§ Prompt: Each line of the data below from the one holding "match s.core.entryCode with" to the one holding "s.touch with scanning", inclusive, is to be reproduced exactly; no other line belongs in the answer.

§ Stored data:
= Beginning of Section =

-- ==== Sys2Proof/Machine/Power.lean ====
section
/-! DEFINITION. Power states, thermal zones, throttling, energy, and the watchdog (chapter 23, R84). -/

namespace Sys2Proof.Machine

open Sys2Proof

/-! ### IDLE, DOZE and OFF (R482-R485) -/

/-- Every context 1-15 is OFF. -/
def contextsOff (s : State) : Bool := (numsFrom 1 15).all (fun c => s.fld (fQState c) = 0)

/-- A write of POWER_STATE.TARGET: in DOZE, RUN is a wake event; while BUSY it is ignored and logged; before READY it is held; DOZE and
OFF need every context 1-15 OFF (R482, R483, R485, Tables 4-10 and 23-5). Another target than RUN in DOZE changes nothing. -/
def targetWrite (t : Nat) (s : State) : State :=
  if s.flag fPwrBusy then logIgnored 0x74 s
  else if inDoze s then (if t = 0 then wakeEvent 3 (s.setFld fTarget 0) else logIgnored 0x74 s)
  else if !ready s then { s with boot := { s.boot with target := some t } }
  else if t = 0 then leaveIdle (s.setFld fTarget 0)
  else if t = 1 then s.setFld fTarget 1
  else if !contextsOff s then logIgnored 0x74 s
  else
    { (s.setFlds [(fTarget, t), (fPwrBusy, 1)]) with
      core := { s.core with entryCode := some (if t = 2 then 1#2 else 0#2), entryQuiesce := false } }

/-- POWER_STATE takes writes while the interior runs and in DOZE (Table 3-3). -/
def powerServed (s : State) : Bool := interior s || inDoze s

/-- POWER_TARGET_RUN. -/
def execPowerTargetRun (s : State) : Res := done (onlyIf (powerServed s) (targetWrite 0) s)
/-- POWER_TARGET_IDLE. -/
def execPowerTargetIdle (s : State) : Res := done (onlyIf (powerServed s) (targetWrite 1) s)
/-- POWER_TARGET_DOZE. -/
def execPowerTargetDoze (s : State) : Res := done (onlyIf (powerServed s) (targetWrite 2) s)
/-- POWER_TARGET_OFF. -/
def execPowerTargetOff (s : State) : Res := done (onlyIf (powerServed s) (targetWrite 3) s)

/-- No packet of any context is in flight and no ply is resident (R482). -/
def allQuiet (s : State) : Bool :=
  s.fly.plies.isEmpty && s.q.ctxs.all (fun e => e.2.flight.isEmpty && e.2.fetched.isNone)

/-- IDLE_ENTRY. -/
def execIdleEntry (s : State) : Res :=
  done (onlyIf (running s && s.fld fTarget = 1 && s.fld fCurrent = 0 && allQuiet s) (powerState 1) s)

/-- RESET_CTRL.POWER_CYCLE, and watchdog ACTION 0b11: a freeze ends; quiesce, drain, then PWRREQ 0b10 (R483). Once the rails have been
asked for anything but 0b11 and have not followed, nothing changes. -/
def powerCycle (s : State) : State :=
  if s.core.porstLow || s.core.critical || s.core.clockLost.isSome || s.core.railWait then s
  else
    let s := if s.flag fFrozen then freezeClear s else s
    { (s.setFld fPwrBusy 1) with core := { s.core with entryCode := some 2#2, entryQuiesce := false } }

/-- POWER_CYCLE. -/
def execPowerCycle (s : State) : Res := done (onlyIf (hostServed s) powerCycle s)

/-- A write of RESET_CTRL with the correct KEY: POWER_CYCLE before WARM, WARM before the function bits (R75, R76). -/
def resetCtrlWrite (v : W32) (s : State) : State :=
  if bitsOf v 31 24 ≠ 0xA5 then s
  else if bitN v.toNat 18 then powerCycle s
  else if bitN v.toNat 16 then warmReset 3 s
  else functionResets (bitsOf v 13 0) s

/-- Step 1 of an entry: no trim store and no channel-15 chain (R483); a power cycle does not wait. -/
def entryMay (s : State) (code : BitVec 2) : Bool :=
  code = 2#2 || (!s.flag fCalBusy && (chainOf s 15).isNone && s.reel.host.isNone)

/-- Steps 3 to 5: merge buffers drain, the log is rewound, the timebase is carried, PWRREQ is driven and MCLK stops (R483, R486). -/
def entryDrive (code : BitVec 2) (s : State) : State :=
  let s := rewindLog (if interior s then drainAll s else s)
  let s := if code = 0#2 then s.setFld fCurrent 3 else s
  let tb := s.core.timebase
  { s with core := { s.core with
    pwrreq := some code, railWait := true, mclk := false
    carryC := if s.core.mclk then tb &&& ~~~0x7F#64 else s.core.carryC
    carryA := if s.core.mclk then tb.toNat % 128 else s.core.carryA } }

/-- POWER_ENTRY_PROCEED: the entry takes its next step: step 1 and the start of the quiesce, then, once that is complete, the rest. -/
def execPowerEntryProceed (s : State) : Res :=
  done (onlyIf ((interior s || inDoze s) && !s.core.railWait) (fun s =>
    match s.core.entryCode with
    | none => s
    | some code =>
      if !s.core.entryQuiesce then
        if entryMay s code then quiesceStart { s with core := { s.core with entryQuiesce := true } } else s
      else
        let s := quiesceSettle s
        if quiet s then entryDrive code (audioQuiet s) else s) s)

/-- QUIESCE_FORCE: 50 ms after the request what has not stopped is stopped (R483). -/
def execQuiesceForce (s : State) : Res :=
  done (onlyIf (interior s && s.core.entryQuiesce && !s.core.railWait) (fun s =>
    let s := (numsFrom 0 4).foldl (fun s n => if s.flag (fPipeActive n) then stopPipe n s else s) s
    let s := (numsFrom 0 4).foldl (fun s n => if s.fld (fLkState n) = 1 then trainFail n (peerAt s n).step 0 s else linkDown n 0 s) s
    let s := audioQuiet s
    let s := { s with
      cam := { s.cam with cams := s.cam.cams.map (fun c => { c with frame := none }) }
      touch := { s.touch with scanning := false }
      reel := { s.reel with chains := s.reel.chains.map (fun e => if e.1 = 15 then e else (e.1, e.2.rewound)) } }
    syncReels s) s)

= End of Section =

§ Exercise response:
    match s.core.entryCode with
    | none => s
    | some code =>
      if !s.core.entryQuiesce then
        if entryMay s code then quiesceStart { s with core := { s.core with entryQuiesce := true } } else s
      else
        let s := quiesceSettle s
        if quiet s then entryDrive code (audioQuiet s) else s) s)

/-- QUIESCE_FORCE: 50 ms after the request what has not stopped is stopped (R483). -/
def execQuiesceForce (s : State) : Res :=
  done (onlyIf (interior s && s.core.entryQuiesce && !s.core.railWait) (fun s =>
    let s := (numsFrom 0 4).foldl (fun s n => if s.flag (fPipeActive n) then stopPipe n s else s) s
    let s := (numsFrom 0 4).foldl (fun s n => if s.fld (fLkState n) = 1 then trainFail n (peerAt s n).step 0 s else linkDown n 0 s) s
    let s := audioQuiet s
    let s := { s with
      cam := { s.cam with cams := s.cam.cams.map (fun c => { c with frame := none }) }
      touch := { s.touch with scanning := false }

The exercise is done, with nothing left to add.